USB Reverse Engineering Links

USBSnoop 1.8 -- I used this version of the USB Sniffer, there are also earlier USBSnoop and more recent USBSnoop versions (the latter requires .Net).

USB RE Guides: "Howto...Write an initialization function for your webcam", USBSnoop Reverse Engineering, "Reverse engineering Windows USB device drivers for the purpose of creating compatible device drivers for Linux"

libusb and PyUSB links

PyUSB module documentation

lsusb, usbenum -- example Python code

missle.py -- USB missle launch control, real example of how to send messages, connect etc. (I cargo-culted a couple of initialisation things from this.)

Issues

Context menu says "Sent message to all" instead of "Send message to all".

Sniffer doesn't seem to work at the same time as the coordinator.

To read the temperature the Debug option needs to be disabled on the Raven every time it reboots.

Can't read all messages in inbox?

(Response)

Code

test_raven_usb_20080415.py -- Initial proof-of-concept hacky code to connect to the Raven USB Dongle from Python. (Has been tested on Mac OS X 10.2, should work anywhere libusb/PyUSB does.) Requires: libusb, PyUSB. (Previous version: test_raven_usb.py)
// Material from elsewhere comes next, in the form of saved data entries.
-- ==== Sys2Proof/Machine/Restoration.lean ====
section
/-! DEFINITION. The Restoration Resolver (R100 to R107), the Loop Engines (R109 to R122), the MANUAL drop (R96), the
chain of a table-change notice (R63, R79, R100, R110), and the announced condition (R98). -/

namespace Sys2Proof.Machine

/-! ### The restored set (R101, R102) -/

/-- cond(s): the higher of the conditions of the span's two ends (R101). -/
def State.spanCondition (s : State) (k : Nat) : Condition :=
  ((s.entry k .east).countedCondition).higher ((s.entry ((k + 1) % s.ringMap.n) .west).countedCondition)

/-- The spans below n that pass a test, span k in bit k. -/
def spanSet (n : Nat) (test : Nat → Bool) : Bits :=
  BitVec.ofFnLE fun k : Fin 32 => decide (k.val < n) && test k.val

/-- The one span with the lowest number that passes a test, as a set; empty when there is none. -/
def lowestSpan (n : Nat) (test : Nat → Bool) : Bits :=
  match (List.range n).find? test with
  | some k => spanSet n (· == k)
  | none => 0#32

/-- Class A: CUT and FORCE (00 Conditions). -/
def Condition.classA (c : Condition) : Bool :=
  c == .cut || c == .force

/-- R, chosen by the first of the steps of R102 whose test holds. -/
def State.chooseRestored (s : State) : Bits :=
  let n := s.ringMap.n
  let anySpan := fun test : Condition → Bool => (List.range n).any fun k => test (s.spanCondition k)
  if s.learnedPark then 0#32
  else if anySpan Condition.classA then spanSet n fun k => (s.spanCondition k).classA
  else if anySpan (· == .fade) then spanSet n fun k => s.spanCondition k == .fade
  else if anySpan (· == .manual) then lowestSpan n fun k => s.spanCondition k == .manual
  else lowestSpan n fun k => s.spanCondition k == .hold

/-! ### Segments, ring-quiet, role and targets (R104 to R106) -/

/-- Going west from q until the span to the west is in R. -/
def segmentFirst (n : Nat) (restored : Bits) : Nat → Nat → Nat
  | 0, q => q
  | fuel + 1, q =>
    if restored.getLsbD (spanFaced n q .west) then q
    else segmentFirst n restored fuel (neighbourOf n q .west)

/-- Going east from q until the span to the east is in R. -/
def segmentLast (n : Nat) (restored : Bits) : Nat → Nat → Nat
  | 0, q => q
  | fuel + 1, q =>
    if restored.getLsbD (spanFaced n q .east) then q
    else segmentLast n restored fuel (neighbourOf n q .east)

/-- The own segment of the node at position p: 0 to N − 1 where R is empty (R104). -/
def ownSegment (n : Nat) (restored : Bits) (p : Nat) : Nat × Nat :=
  if restored = 0#32 then (0, n - 1) else (segmentFirst n restored n p, segmentLast n restored n p)

/-- Every learned entry announces PASS (R104). -/
def State.quiet (s : State) : Bool :=
  !s.anyLearned fun e => e.action != .pass

/-- The role of a JOINED node at position p (R105). -/
def roleOf (n : Nat) (restored : Bits) (quiet : Bool) (p : Nat) : Role :=
  let e := restored.getLsbD (spanFaced n p .east)
  let w := restored.getLsbD (spanFaced n p .west)
  if e && w then .isolated
  else if e then .loopEast
  else if w then .loopWest
  else if restored != 0#32 then .transit
  else if quiet then .normal
  else .drain

/-- The Resolver's results from the table as it stands; the STANDALONE state while the part is not JOINED (R100). -/
def State.resolved (s : State) : Resolver :=
  match s.joined, s.identity.position with
  | true, some p =>
    let n := s.ringMap.n
    let r := s.chooseRestored
    { restored := r, segment := some (ownSegment n r p.val), ringQuiet := s.quiet,
      role := roleOf n r s.quiet p.val,
      target := ⟨r.getLsbD (spanFaced n p.val .east), r.getLsbD (spanFaced n p.val .west)⟩ }
  | _, _ =>
    { restored := 0#32, segment := none, ringQuiet := s.quiet, role := .detached, target := ⟨false, false⟩ }

/-- A recomputation (R100). -/
def recompute (s : State) : State :=
  s.setResolver s.resolved

/-! ### Loop Engines (R109 to R122) -/

/-- The partner is bridging when its action is BRIDGED or LOOPED (R111). -/
def Action.bridging (a : Action) : Bool :=
  a != .pass

/-- The partner is not selecting when its action is PASS or BRIDGED (R111). -/
def Action.notSelecting (a : Action) : Bool :=
  a != .looped

/-- The action of the partner entry as the table holds it (R111). -/
def State.partnerAction (s : State) (x : Side) : Action :=
  match s.identity.position with
  | some p => (s.entry (neighbourOf s.ringMap.n p.val x) x.other).countedAction
  | none => .pass

/-- What an engine does on a change of its loop target, `timer` being the confirm timer freshly started (R112, R115,
R116, R120). -/
def Engine.retarget (e : Engine) (timer : Timer) (old new : Bool) : Engine :=
  if old = new then e
  else
    match new, e.phase with
    | true, .idle => { e with phase := .bridged, confirm := timer }
    | true, .unlooping => { e with phase := .bridged, confirm := timer }
    | false, .bridged => { phase := .idle, confirm := none, silent := false }
    | false, .looped => { e with phase := .unlooping, confirm := timer }
    | _, _ => e

/-- The partner test in the state the engine is in (R113, R117, R118). DEDUCED (log 25): an answer in BRIDGED clears
PARTNER-SILENT, as R113 and R122 say, where the first row of R126 says "as it stood"; the two differ only after a re-entry by
R120 with the flag present. -/
def Engine.partnerTest (e : Engine) (partner : Action) : Engine :=
  match e.phase with
  | .idle => e
  | .bridged => if partner.bridging then { phase := .looped, confirm := none, silent := false } else e
  | .looped => if partner.bridging then { e with silent := false } else e
  | .unlooping => if partner.notSelecting then { phase := .idle, confirm := none, silent := false } else e

/-- A confirm timer expiry (R114, R119). -/
def Engine.expire (e : Engine) : Engine :=
  match e.phase with
  | .bridged => { phase := .looped, confirm := none, silent := true }
  | .unlooping => { phase := .idle, confirm := none, silent := false }
  | _ => e

/-- The own entry takes the action of its side's engine (R62). -/
def writeAction (s : State) (x : Side) : State :=
  s.updateOwn x fun o => { o with action := (s.engine.get x).phase.action }

/-- One engine on a table-change notice: the target change if there is one, then the partner test (R110). -/
def engineNotice (x : Side) (old : Bool) (s : State) : State :=
  let timer := startUnits s.profile.confirmTimeout
  writeAction
    (s.updateEngine x fun e => (e.retarget timer old (s.resolver.target.get x)).partnerTest (s.partnerAction x)) x

/-! ### The announced condition and the chain of a notice -/

/-- The highest of the detected condition, the side command and PARK (R98). -/
def ConditionSide.highest (c : ConditionSide) (park : Bool) : Condition :=
  (c.detected.condition.higher c.command.condition).higher (if park then .park else .idle)

/-- The announced conditions formed afresh and written into the own entries (R63, R98). -/
def formAnnounced (s : State) : State :=
  let form := fun c : ConditionSide => { c with announced := c.highest s.park }
  let c : Sides ConditionSide := ⟨form s.condition.east, form s.condition.west⟩
  let o := s.signalling.own
  (s.setCondition c).setSignalling
    { s.signalling with
      own := ⟨{ o.east with condition := c.east.announced }, { o.west with condition := c.west.announced }⟩ }

/-- A side command MANUAL becomes NONE (R96). -/
def ConditionSide.dropManual (c : ConditionSide) : ConditionSide :=
  if c.command = .manual then { c with command := .none } else c

/-- The drop of MANUAL commands when a learned entry is FADE or higher (R96). -/
def dropManual (s : State) : State :=
  if s.learnedTrouble && (s.condition.east.command == .manual || s.condition.west.command == .manual) then
    formAnnounced
      ((s.setCondition ⟨s.condition.east.dropManual, s.condition.west.dropManual⟩).raise .commandDropped)
  else s

/-- One table-change notice: the Condition Unit's drop test, the recomputation, then both engines (R96, R100, R110). -/
def noticePass (s : State) : State :=
  let s1 := dropManual s
  let s2 := recompute s1
  engineNotice .west s1.resolver.target.west (engineNotice .east s1.resolver.target.east s2)

/-- The contents of the two own entries (R63). -/
def State.ownContent (s : State) : (Condition × Action) × (Condition × Action) :=
  (s.signalling.own.east.content, s.signalling.own.west.content)

/-- A table-change notice with the further notice that a change of own content hands. The chain ends there: a change of
action moves the ring-quiet flag and the role but never R, and the second partner test finds what the first found (R63,
R100, R110; log 17). -/
def tableNotice (s : State) : State :=
  let s1 := noticePass s
  if s1.ownContent = s.ownContent then s1 else noticePass s1

/-- A change of an input of the announced conditions: they are formed afresh, and a change of own content hands a
table-change notice while the part is JOINED (R63, R64, R98). -/
def announce (s : State) : State :=
  let s1 := formAnnounced s
  if s1.joined && decide (s1.ownContent ≠ s.ownContent) then tableNotice s1 else s1

/-- The merge of one vector, with the notice it hands; `start` holds the own entries of the start of the event (R78, R79). -/
def mergeVector (start : Sides OwnEntry) (s : State) (x : Side) (v : SigVector) : State :=
  match s.identity.position with
  | some p =>
    let s1 := mergeEntries start s x v p.val
    if tableChanged s s1 then tableNotice s1 else s1
  | none => s

end Sys2Proof.Machine
end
rzusbstickcommon_hh.py -- A Python module auto-generated from defines found in rzusbstickcommon.hh useful for packet decoding etc.

Running on Linux

(Update: Word from Atmel is this will be able to be supported under libusb. Seems likely. :-) See above.)

All the software supplied from Atmel appears to be Windows only. The underlying USB implementation based on WinDriver does seem to have a Linux version also. WinDriver 9.20 USB User's Manual.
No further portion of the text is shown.